Fibreandfotos

By Fibreandfotos

Unconditional Surrender

Today we took some friends to the USS Midway Museum in San Diego. We have maintained a membership there for many years, and one benefit is being able to take two guests with us each time we go. At $20 per adult admission, this is a great deal! Each time we visit the museum, considered one of San Diego's most popular, we find another area of the ship which has been restored and opened to the public. The audio tour is informative and somehow personal, containing taped interviews with people who were actually crew members.

Most people have seen the iconic photo (sailor kissing a nurse), taken in Times Square by Alfred Eisenstaedt on August 14, 1945, just after the announcement by US President Harry S. Truman that the Japanese had surrendered. It is considered to be one of the most famous photos of the 20th century. The photo was later published in the August 27, 1945 issue of Life Magazine. Most people think that it ran on the cover of the magazine, but it was a actually a full page spread on page 27, opposite other less-known photos of women being kissed in celebration. Neither Eisenstaedt nor Life Magazine ever identified the photo subjects, although many men and women over the years have claimed to be the sailor and the nurse. There was a second, similar photo taken by Victor Jorgensen, a Navy photojournalist, and published in the New York Times the day after Eisenstaedt's photo ran. Since Jorgensen's photo was taken by a government employee on government time, it is in the public domain, and served as the source for Seward's sculpture.

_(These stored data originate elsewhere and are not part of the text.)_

theorem execStateBlockWrite_keeps {how : BlockEnd} {s : State} : ∃ t, execStateBlockWrite how s = .next t ∧ Keeps s t := by
  refine ⟨_, rfl, ?_⟩
  have hbase := Keeps.refl s
  try dsimp only
  repeat' (first
    | with_reducible assumption | with_reducible apply Keeps.ite | with_reducible apply Keeps.fold | with_reducible apply stateBlockWrite_keeps
    | (intro _; intros; try dsimp only) | split | with_reducible apply Keeps.other)

theorem execObjectPresent_keeps {s : State} : ∃ t, execObjectPresent s = .next t ∧ Keeps s t := by
  refine ⟨_, rfl, ?_⟩
  have hbase := Keeps.refl s
  try dsimp only
  repeat' (first
    | with_reducible assumption | with_reducible apply Keeps.ite | with_reducible apply Keeps.fold | with_reducible apply objectPresent_keeps
    | (intro _; intros; try dsimp only) | split | with_reducible apply Keeps.other)

theorem execPresentationEnd_keeps {part : PartRecord} {kak : Bundle} {s : State} : ∃ t, execPresentationEnd part kak s = .next t ∧ Keeps s t := by
  refine ⟨_, rfl, ?_⟩
  have hbase := Keeps.refl s
  try dsimp only
  repeat' (first
    | with_reducible assumption | with_reducible apply Keeps.ite | with_reducible apply Keeps.fold | with_reducible apply presentationEnd_keeps
    | (intro _; intros; try dsimp only) | split | with_reducible apply Keeps.other)

theorem execImageInstall_keeps {s : State} : ∃ t, execImageInstall s = .next t ∧ Keeps s t := by
  refine ⟨_, rfl, ?_⟩
  have hbase := Keeps.refl s
  try dsimp only
  repeat' (first
    | with_reducible assumption | with_reducible apply Keeps.ite | with_reducible apply Keeps.fold | with_reducible apply imageInstall_keeps
    | (intro _; intros; try dsimp only) | split | with_reducible apply Keeps.other)

theorem execSelfCheck_keeps {ok : Bool} {s : State} : ∃ t, execSelfCheck ok s = .next t ∧ Keeps s t := by
  refine ⟨_, rfl, ?_⟩
  have hbase := Keeps.refl s
  try dsimp only
  repeat' (first
    | with_reducible assumption | with_reducible apply Keeps.ite | with_reducible apply Keeps.fold | with_reducible apply selfCheck_keeps
    | (intro _; intros; try dsimp only) | split | with_reducible apply Keeps.other)

theorem execAttestationReport_keeps {s : State} : ∃ t, execAttestationReport s = .next t ∧ Keeps s t := by
  refine ⟨_, rfl, ?_⟩
  have hbase := Keeps.refl s
  try dsimp only
  repeat' (first
    | with_reducible assumption | with_reducible apply Keeps.ite | with_reducible apply Keeps.fold | with_reducible apply attestationReport_keeps
    | (intro _; intros; try dsimp only) | split | with_reducible apply Keeps.other)

theorem execReportSigning_keeps {s : State} : ∃ t, execReportSigning s = .next t ∧ Keeps s t := by
  refine ⟨_, rfl, ?_⟩
  have hbase := Keeps.refl s
  try dsimp only
  repeat' (first
    | with_reducible assumption | with_reducible apply Keeps.ite | with_reducible apply Keeps.fold | with_reducible apply reportSigning_keeps
    | (intro _; intros; try dsimp only) | split | with_reducible apply Keeps.other)

theorem execCertificates_keeps {s : State} : ∃ t, execCertificates s = .next t ∧ Keeps s t := by
  refine ⟨_, rfl, ?_⟩
  have hbase := Keeps.refl s
  try dsimp only
  repeat' (first
    | with_reducible assumption | with_reducible apply Keeps.ite | with_reducible apply Keeps.fold | with_reducible apply certificates_keeps
    | (intro _; intros; try dsimp only) | split | with_reducible apply Keeps.other)

theorem execReportComplete_keeps {s : State} : ∃ t, execReportComplete s = .next t ∧ Keeps s t := by
  refine ⟨_, rfl, ?_⟩
  have hbase := Keeps.refl s
  try dsimp only
  repeat' (first
    | with_reducible assumption | with_reducible apply Keeps.ite | with_reducible apply Keeps.fold | with_reducible apply reportComplete_keeps
    | (intro _; intros; try dsimp only) | split | with_reducible apply Keeps.other)

theorem execEvrClear_keeps {s : State} : ∃ t, execEvrClear s = .next t ∧ Keeps s t := by
  refine ⟨_, rfl, ?_⟩
  have hbase := Keeps.refl s
  try dsimp only
  repeat' (first
    | with_reducible assumption | with_reducible apply Keeps.ite | with_reducible apply Keeps.fold | with_reducible apply evrClear_keeps
    | (intro _; intros; try dsimp only) | split | with_reducible apply Keeps.other)

theorem execFlashEraseEnd_keeps {s : State} : ∃ t, execFlashEraseEnd s = .next t ∧ Keeps s t := by
  refine ⟨_, rfl, ?_⟩
  have hbase := Keeps.refl s
  try dsimp only
  repeat' (first
    | with_reducible assumption | with_reducible apply Keeps.ite | with_reducible apply Keeps.fold | with_reducible apply State.fset_keeps
    | (intro _; intros; try dsimp only) | split | with_reducible apply Keeps.other)

theorem execEraseSectorTimeout_keeps {s : State} : ∃ t, execEraseSectorTimeout s = .next t ∧ Keeps s t := by
  refine ⟨_, rfl, ?_⟩
  have hbase := Keeps.refl s
  try dsimp only
  repeat' (first
    | with_reducible assumption | with_reducible apply Keeps.ite | with_reducible apply Keeps.fold | with_reducible apply State.fset_keeps
    | (intro _; intros; try dsimp only) | split | with_reducible apply Keeps.other)

theorem execRecordMirror_keeps {ok : Bool} {s : State} : ∃ t, execRecordMirror ok s = .next t ∧ Keeps s t := by
  refine ⟨_, rfl, ?_⟩
  have hbase := Keeps.refl s
  try dsimp only
  repeat' (first
    | with_reducible assumption | with_reducible apply Keeps.ite | with_reducible apply Keeps.fold | with_reducible apply recordMirror_keeps
    | (intro _; intros; try dsimp only) | split | with_reducible apply Keeps.other)

theorem execOpSecTick_keeps {fec : List (Fin 72 × Nat × Nat)} {glkFec : Nat} {s : State} : ∃ t, execOpSecTick fec glkFec s = .next t ∧ Keeps s t := by
  refine ⟨_, rfl, ?_⟩
  have hbase := Keeps.refl s
  try dsimp only
  repeat' (first
    | with_reducible assumption | with_reducible apply Keeps.ite | with_reducible apply Keeps.fold | with_reducible apply opSecTick_keeps
    | (intro _; intros; try dsimp only) | split | with_reducible apply Keeps.other)

theorem execOpsecStore_keeps {s : State} : ∃ t, execOpsecStore s = .next t ∧ Keeps s t := by
  refine ⟨_, rfl, ?_⟩
  have hbase := Keeps.refl s
  try dsimp only
  repeat' (first
    | with_reducible assumption | with_reducible apply Keeps.ite | with_reducible apply Keeps.fold | (intro _; intros; try dsimp only) | split
    | with_reducible apply Keeps.other)

theorem execMatrix_keeps {o : Origin} {u : Upset} {s : State} : ∃ t, execMatrix o u s = .next t ∧ Keeps s t := by
  refine ⟨_, rfl, ?_⟩
  have hbase := Keeps.refl s
  try dsimp only
  repeat' (first
    | with_reducible assumption | with_reducible apply Keeps.ite | with_reducible apply Keeps.fold | with_reducible apply matrix_keeps
    | (intro _; intros; try dsimp only) | split | with_reducible apply Keeps.other)

theorem execTilePassEnd_keeps {r : Fin 4} {k : Fin 40} {errs : List ArrErr} {acc : Option (Nat × Nat)} {s : State} : ∃ t, execTilePassEnd r k errs acc s = .next t ∧ Keeps s t := by
  refine ⟨_, rfl, ?_⟩
  have hbase := Keeps.refl s
  try dsimp only
  repeat' (first
    | with_reducible assumption | with_reducible apply Keeps.ite | with_reducible apply Keeps.fold | with_reducible apply tilePassEnd_keeps
    | (intro _; intros; try dsimp only) | split | with_reducible apply Keeps.other)

theorem execVector_keeps {o : Origin} {u : Upset} {s : State} : ∃ t, execVector o u s = .next t ∧ Keeps s t := by
  refine ⟨_, rfl, ?_⟩
  have hbase := Keeps.refl s
  try dsimp only
  repeat' (first
    | with_reducible assumption | with_reducible apply Keeps.ite | with_reducible apply Keeps.fold | with_reducible apply vectorStart_keeps
    | (intro _; intros; try dsimp only) | split | with_reducible apply Keeps.other)

theorem execLayout_keeps {o : Origin} {u : Upset} {s : State} : ∃ t, execLayout o u s = .next t ∧ Keeps s t := by
  refine ⟨_, rfl, ?_⟩
  have hbase := Keeps.refl s
  try dsimp only
  repeat' (first
    | with_reducible assumption | with_reducible apply Keeps.ite | with_reducible apply Keeps.fold | with_reducible apply layoutCmd_keeps
    | (intro _; intros; try dsimp only) | split | with_reducible apply Keeps.other)
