-- ==== Sys2Proof/Tests/Slice0.lean ====
section
/-! SUPPORT. Small tests of the model: what is well formed, the worked examples of the manual, and for every statement of this row states and
operands that meet its hypotheses. -/
namespace Sys2Proof.Tests
open Sys2Proof Sys2Proof.Machine
set_option Elab.async false
set_option linter.unusedVariables false
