-- ==== Sys2Proof/Machine/Flags.lean ====
section
/-! DEFINITION. The FPSCR effect of a store (R73, R14). -/

namespace Sys2Proof.Machine

/-- The conversion raises a flag. -/
def raisesFlag (r : SfdResult) : Bool := r.xx || r.ox || r.ux || r.vxsnan

/-- FPSCR with the flags raised (R73): each is OR-ed in, RN and NI stay. The bits outside the six named fields are unspecified
after a store that raises a flag, and unchanged otherwise (R14). -/
def Fpscr.raiseFlags (f : Fpscr) (draw : Nat) (r : SfdResult) : Fpscr :=
  { f with
    xx := f.xx || r.xx
    ox := f.ox || r.ox
    ux := f.ux || r.ux
    vxsnan := f.vxsnan || r.vxsnan
    other := if raisesFlag r then Config.fpscrDraw draw else f.other }

/-- FPSCR after a store: R73 under `hw`, untouched under `xenia_rs` (R14, R74). -/
def Fpscr.afterStore (p : Profile) (f : Fpscr) (draw : Nat) (r : SfdResult) : Fpscr :=
  match p with
  | .hw => f.raiseFlags draw r
  | .xeniaRs => f

end Sys2Proof.Machine
end

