-- ==== Sys2Proof/Laws/Agents.lean ====
section
/-! SUPPORT. Several agents: what settling and the turn can do, and that one agent alone meets neither. -/

namespace Sys2Proof.Laws

open Sys2Proof.Machine

/-! ### One agent alone -/

@[simp] theorem settle_alone (ea word : Word) (t : State) (h : t.others = []) : t.settle ea word = t := by
  simp [State.settle, h]

@[simp] theorem nextTurn_alone (t : State) (h : t.others = []) : t.nextTurn = t := by
  simp [State.nextTurn, liveOthers, h]

theorem afterExec_alone (i : Instr) (s t : State) (h : t.others = []) : afterExec i s t = t := by
  unfold afterExec
  rw [settle_alone _ _ _ h, nextTurn_alone _ h]

/-! ### The turn -/

/-- Giving the turn exchanges two agents. -/
theorem giveTurn_agents (s : State) (k : Nat) : (s.giveTurn k).agents.Perm s.agents := by
  unfold State.giveTurn
  split
  · exact .refl _
  · rename_i n a h
    obtain ⟨hk, he⟩ := List.getElem?_eq_some_iff.1 h
    simp only [State.agents]
    have hp : s.others.Perm ((n, a) :: s.others.eraseIdx k) := by
      rw [← he]; exact (List.getElem_cons_eraseIdx_perm hk).symm
    have hq : (s.others.set k (s.me, s.cpu)).Perm ((s.me, s.cpu) :: s.others.eraseIdx k) := by
      exact List.set_perm_cons_eraseIdx hk _
    exact (hq.cons _).trans ((List.Perm.swap _ _ _).trans (hp.symm.cons _))

/-- The turn either stays or goes to another agent. -/
theorem nextTurn_cases (s : State) : s.nextTurn = s ∨ ∃ k, s.nextTurn = s.giveTurn k := by
  unfold State.nextTurn
  split
  · exact .inl rfl
  · dsimp only
    split
    · exact .inr ⟨_, rfl⟩
    · exact .inl rfl

theorem nextTurn_agents (s : State) : s.nextTurn.agents.Perm s.agents := by
  rcases nextTurn_cases s with h | ⟨k, h⟩ <;> rw [h]
  exact giveTurn_agents s k

/-- An agent is found under its number, whatever the order of the agents. -/
theorem agent_find_iff (s : State) (hd : (s.agents.map (·.1)).Nodup) (n : Nat) (a : Agent) :
    s.agent? n = some a ↔ (n, a) ∈ s.agents := by
  unfold State.agent?
  generalize s.agents = l at hd
  induction l with
  | nil => simp
  | cons p l ih =>
    simp only [List.map_cons, List.nodup_cons] at hd
    obtain ⟨m, b⟩ := p
    by_cases hm : m = n
    · subst hm
      simp only [List.find?_cons_of_pos, beq_self_eq_true, Option.map_some, Option.some.injEq, List.mem_cons,
        Prod.mk.injEq, true_and]
      constructor
      · intro h; exact .inl h.symm
      · rintro (h | h)
        · exact h.symm
        · exact absurd (List.mem_map_of_mem (f := (·.1)) h) hd.1
    · rw [List.find?_cons_of_neg (by simpa using hm), ih hd.2]
      simp [Ne.symm hm]

theorem agent_find_perm (s t : State) (hd : (s.agents.map (·.1)).Nodup) (hp : t.agents.Perm s.agents) (n : Nat) :
    t.agent? n = s.agent? n := by
  have hd' : (t.agents.map (·.1)).Nodup := ((hp.map _).nodup_iff).2 hd
  ext a
  rw [agent_find_iff t hd', agent_find_iff s hd, hp.mem_iff]

/-- Where some agent has a further step, the one whose turn it then is has one. -/
theorem nextTurn_live (s : State) (h : ∃ p ∈ s.agents, isLive s.cfg p.2 = true) :
    isLive s.nextTurn.cfg s.nextTurn.cpu = true := by
  have hmem : ∀ j ∈ liveOthers s, isLive (s.giveTurn j).cfg (s.giveTurn j).cpu = true := by
    intro j hj
    have hj := (List.mem_filter.1 hj).2
    unfold State.giveTurn
    cases hk : s.others[j]? with
    | none => simp [hk] at hj
    | some p => simpa [hk] using hj
  unfold State.nextTurn
  cases hl : liveOthers s with
  | nil =>
    obtain ⟨p, hp, hlive⟩ := h
    rcases List.mem_cons.1 hp with rfl | hp
    · exact hlive
    · exfalso
      obtain ⟨j, hj, rfl⟩ := List.mem_iff_getElem.1 hp
      have : j ∈ liveOthers s := List.mem_filter.2 ⟨List.mem_range.2 hj, by simpa [hj] using hlive⟩
      simp [hl] at this
  | cons k ks =>
    dsimp only
    generalize hpool : (k :: ks).map some ++ (if isLive s.cfg s.cpu then [none] else []) = pool
    have hlen : Config.scheduleDraw s.draws % pool.length < pool.length :=
      Nat.mod_lt _ (by rw [← hpool]; simp)
    rw [List.getElem?_eq_getElem hlen]
    have hm := List.getElem_mem hlen
    generalize pool[Config.scheduleDraw s.draws % pool.length] = c at hm
    rw [← hpool, List.mem_append] at hm
    cases c with
    | some j =>
      refine hmem j ?_
      rcases hm with hm | hm
      · rw [hl]; simpa using hm
      · split at hm <;> simp at hm
    | none =>
      rcases hm with hm | hm
      · simp at hm
      · split at hm
        · assumption
        · simp at hm

/-! ### The order of the landings -/

/-- The byte an access leaves is one of its cells. -/
theorem byteAt_mem (l : Landing) (a : Nat) (b : Byte) (h : l.byteAt a = some b) : (a, b) ∈ l.cells := mem_of_read h

/-- Two accesses that leave a byte at one address meet. -/
theorem meets_of_byteAt (l o : Landing) (a : Nat) (h : (l.byteAt a).isSome) (h' : (o.byteAt a).isSome) : l.meets o = true := by
  obtain ⟨b, hb⟩ := Option.isSome_iff_exists.1 h
  exact List.any_eq_true.2 ⟨_, byteAt_mem l a b hb, h'⟩

/-- Where a new access comes: after every earlier one of its own agent that it meets. -/
theorem place_split (draw : Nat) (l : Landing) (order : List Landing) :
    ∃ pre post, order = pre ++ post ∧ place draw l order = pre ++ l :: post ∧
      ∀ o ∈ pre, o.agent = l.agent → l.meets o = false := by
  have hk : draw % ((mayLandBefore l order).length + 1) ≤ (mayLandBefore l order).length :=
    Nat.le_of_lt_succ (Nat.mod_lt _ (by omega))
  refine ⟨_, _, (List.take_append_drop _ order).symm, rfl, fun o ho ha => ?_⟩
  have hpre : mayLandBefore l order <+: order := List.takeWhile_prefix _
  have ho : o ∈ mayLandBefore l order := by
    have := (List.prefix_iff_eq_take.1 hpre).symm
    rw [← this]
    exact (List.take_subset_take_left _ hk) ho
  have := List.mem_takeWhile_imp ho
  simpa [ha] using this

theorem placeAll_perm (draw : Nat) (ls : List Landing) : ∀ order, (placeAll draw ls order).Perm (ls ++ order) := by
  induction ls with
  | nil => exact fun _ => .refl _
  | cons l ls ih =>
    intro order
    obtain ⟨pre, post, ho, hp, _⟩ := place_split (Config.landsAt draw ls.length) l order
    rw [placeAll, hp]
    refine (ih _).trans ?_
    subst ho
    exact ((List.perm_middle.append_left ls).trans List.perm_middle)

theorem placeAll_sublist (draw : Nat) (ls : List Landing) : ∀ order : List Landing, order.Sublist (placeAll draw ls order) := by
  induction ls with
  | nil => exact fun _ => .refl _
  | cons l ls ih =>
    intro order
    obtain ⟨pre, post, ho, hp, _⟩ := place_split (Config.landsAt draw ls.length) l order
    refine .trans ?_ (ih _)
    rw [hp]
    subst ho
    exact (List.sublist_cons_self l post).append_left pre

/-- Of the other agents' landings nothing changes. -/
theorem placeAll_others (draw me : Nat) (ls : List Landing) : (∀ l ∈ ls, l.agent = me) → ∀ order,
    (placeAll draw ls order).filter (fun l => l.agent != me) = order.filter fun l => l.agent != me := by
  induction ls with
  | nil => exact fun _ _ => rfl
  | cons l ls ih =>
    intro h order
    obtain ⟨pre, post, ho, hp, _⟩ := place_split (Config.landsAt draw ls.length) l order
    rw [placeAll, ih (fun o hm => h o (by simp [hm])), hp, ho]
    simp [List.filter_append, h l (by simp)]

/-- Of the agent's own landings on one byte, the new ones come last, in their order: R38 (a). -/
theorem placeAll_own (draw me a : Nat) (ls : List Landing) : (∀ l ∈ ls, l.agent = me) → ∀ order,
    (placeAll draw ls order).filter (fun l => l.agent == me && (l.byteAt a).isSome) =
      (ls.filter fun l => (l.byteAt a).isSome).reverse ++ order.filter fun l => l.agent == me && (l.byteAt a).isSome := by
  induction ls with
  | nil => exact fun _ _ => rfl
  | cons l ls ih =>
    intro h order
    have hl := h l (by simp)
    obtain ⟨pre, post, ho, hp, hn⟩ := place_split (Config.landsAt draw ls.length) l order
    rw [placeAll, ih (fun o hm => h o (by simp [hm])), hp, ho]
    cases hb : (l.byteAt a).isSome
    · simp [List.filter_append, hb]
    · have hpre : pre.filter (fun l => l.agent == me && (l.byteAt a).isSome) = [] := by
        rw [List.filter_eq_nil_iff]
        intro o hom
        simp only [Bool.and_eq_true, beq_iff_eq, not_and]
        intro e hc
        have := hn o hom (by rw [e, hl])
        rw [meets_of_byteAt l o a hb hc] at this
        cases this
      simp [List.filter_append, hb, hl, hpre]

/-- A byte no new access lands on is left as before. -/
theorem lastByte_placeAll (draw a : Nat) (ls : List Landing) : (∀ l ∈ ls, l.byteAt a = none) → ∀ order,
    lastByte (placeAll draw ls order) a = lastByte order a := by
  induction ls with
  | nil => exact fun _ _ => rfl
  | cons l ls ih =>
    intro h order
    obtain ⟨pre, post, ho, hp, _⟩ := place_split (Config.landsAt draw ls.length) l order
    rw [placeAll, ih (fun o hm => h o (by simp [hm])), hp, ho]
    simp [lastByte, List.findSome?_append, h l (by simp)]

/-- The byte the order leaves is that of one of its accesses. -/
theorem lastByte_mem (order : List Landing) (a : Nat) (b : Byte) (h : lastByte order a = some b) :
    ∃ l ∈ order, l.byteAt a = some b := by
  obtain ⟨l, hl, hb⟩ := List.exists_of_findSome?_eq_some h
  exact ⟨l, hl, hb⟩

/-- Some byte is left where an access lands. -/
theorem lastByte_isSome (order : List Landing) (a : Nat) (l : Landing) (hl : l ∈ order) (h : (l.byteAt a).isSome) :
    (lastByte order a).isSome := by
  unfold lastByte
  rw [List.findSome?_isSome_iff]
  exact ⟨l, hl, h⟩

/-! ### The accesses of a store -/

theorem storeLandings_agent (me : Nat) (ea word : Word) : ∀ l ∈ storeLandings me ea word, l.agent = me := by
  intro l hl
  unfold storeLandings at hl
  split at hl
  · obtain rfl := List.mem_singleton.1 hl; rfl
  · obtain ⟨c, _, rfl⟩ := List.mem_map.1 hl; rfl

/-- Each cell of an access of a store is one of the cells of its word. -/
theorem storeLandings_cells (me : Nat) (ea word : Word) (l : Landing) (hl : l ∈ storeLandings me ea word) (c : Host.Cell)
    (hc : c ∈ l.cells) : c ∈ wordCells ea.toNat word := by
  unfold storeLandings at hl
  split at hl
  · obtain rfl := List.mem_singleton.1 hl; exact hc
  · obtain ⟨d, hd, rfl⟩ := List.mem_map.1 hl
    obtain rfl := List.mem_singleton.1 hc
    exact hd

/-- The accesses of a store land on its four bytes and on no other. -/
theorem storeLandings_byteAt (me : Nat) (ea word : Word) (a : Nat) :
    (ea.toNat ≤ a ∧ a < ea.toNat + 4 → ∃ l ∈ storeLandings me ea word, (l.byteAt a).isSome) ∧
    (a < ea.toNat ∨ ea.toNat + 4 ≤ a → ∀ l ∈ storeLandings me ea word, l.byteAt a = none) := by
  constructor
  · rintro ⟨h1, h2⟩
    obtain h | h | h | h : a = ea.toNat ∨ a = ea.toNat + 1 ∨ a = ea.toNat + 2 ∨ a = ea.toNat + 3 := by omega
    all_goals
      subst h
      unfold storeLandings
      split <;> simp [wordCells, Landing.byteAt, read_cons]
  · intro h l hl
    by_contra hc
    obtain ⟨b, hb⟩ := Option.ne_none_iff_exists'.1 hc
    have := wordCells_addr _ _ _ (storeLandings_cells me ea word l hl _ (byteAt_mem l a b hb))
    simp only at this
    omega

/-! ### Settling -/

theorem settle_landings (ea word : Word) (t : State) (h : t.others ≠ []) :
    (t.settle ea word).landings = placeAll t.draws (storeLandings t.me ea word) t.landings := by
  simp [State.settle, h]

/-- Storage after settling: as before outside the four bytes from `ea`; and those as the order leaves them. -/
theorem settle_read (ea word : Word) (t : State) (h : t.others ≠ []) (a : Nat) :
    (t.settle ea word).mem.read a =
      if ea.toNat ≤ a ∧ a < ea.toNat + 4 then lastByte (t.settle ea word).landings a else t.mem.read a := by
  rw [settle_landings _ _ _ h]
  have hm : (t.settle ea word).mem =
      t.mem.writeCells (settledCells ea (placeAll t.draws (storeLandings t.me ea word) t.landings)) := by
    simp [State.settle, h]
  rw [hm]
  have hsome : ∀ k < 4, (lastByte (placeAll t.draws (storeLandings t.me ea word) t.landings) (ea.toNat + k)).isSome := by
    intro k hk
    obtain ⟨l, hl, hb⟩ := (storeLandings_byteAt t.me ea word (ea.toNat + k)).1 (by omega)
    exact lastByte_isSome _ _ l ((placeAll_perm _ _ _).mem_iff.2 (by simp [hl])) hb
  generalize placeAll t.draws (storeLandings t.me ea word) t.landings = order at hsome
  obtain ⟨b0, h0⟩ := Option.isSome_iff_exists.1 (hsome 0 (by omega))
  obtain ⟨b1, h1⟩ := Option.isSome_iff_exists.1 (hsome 1 (by omega))
  obtain ⟨b2, h2⟩ := Option.isSome_iff_exists.1 (hsome 2 (by omega))
  obtain ⟨b3, h3⟩ := Option.isSome_iff_exists.1 (hsome 3 (by omega))
  rw [Nat.add_zero] at h0
  have hc : settledCells ea order = [(ea.toNat, b0), (ea.toNat + 1, b1), (ea.toNat + 2, b2), (ea.toNat + 3, b3)] := by
    unfold settledCells
    rw [show List.range 4 = [0, 1, 2, 3] from rfl]
    simp only [List.filterMap_cons, Nat.add_zero, h0, h1, h2, h3, Option.map_some, List.filterMap_nil]
  rw [hc]
  split
  · obtain h | h | h | h : a = ea.toNat ∨ a = ea.toNat + 1 ∨ a = ea.toNat + 2 ∨ a = ea.toNat + 3 := by omega
    all_goals
      subst h
      simp [Memory.writeCells, read_write_other, h0, h1, h2, h3]
  · rw [read_writeCells_other]
    simp only [List.mem_cons, List.not_mem_nil, or_false]
    rintro c (rfl | rfl | rfl | rfl) <;> simp only <;> omega

/-- Settling keeps the canonical form. -/
theorem settle_wf (ea word : Word) (t : State) (h : t.mem.wf) (he : ea.toNat ≤ 0xFFFFFFFC) : (t.settle ea word).mem.wf := by
  unfold State.settle
  split
  · exact h
  · refine wf_writeCells _ _ h fun c hc => ?_
    obtain ⟨k, hk, hc⟩ := List.mem_filterMap.1 hc
    obtain ⟨b, _, rfl⟩ := Option.map_eq_some_iff.1 hc
    have := List.mem_range.1 hk
    simp only
    omega

end Sys2Proof.Laws
end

My blip is of a sculpture by Seward Johnson in the park just across from the USS Midway. The original sculpture stood there for about five years and was then dismantled and sent for repairs. Following a $1 million fundraising campaign called "Save the Kiss", a new sculpture of bronze returned to the park just in time for Valentine's Day in 2013. The 25 foot statue is panned by art critics, yet loved by the people of San Diego. I decided not to crop out the people at the bottom, since they lend some scale to the sculpture's massive size.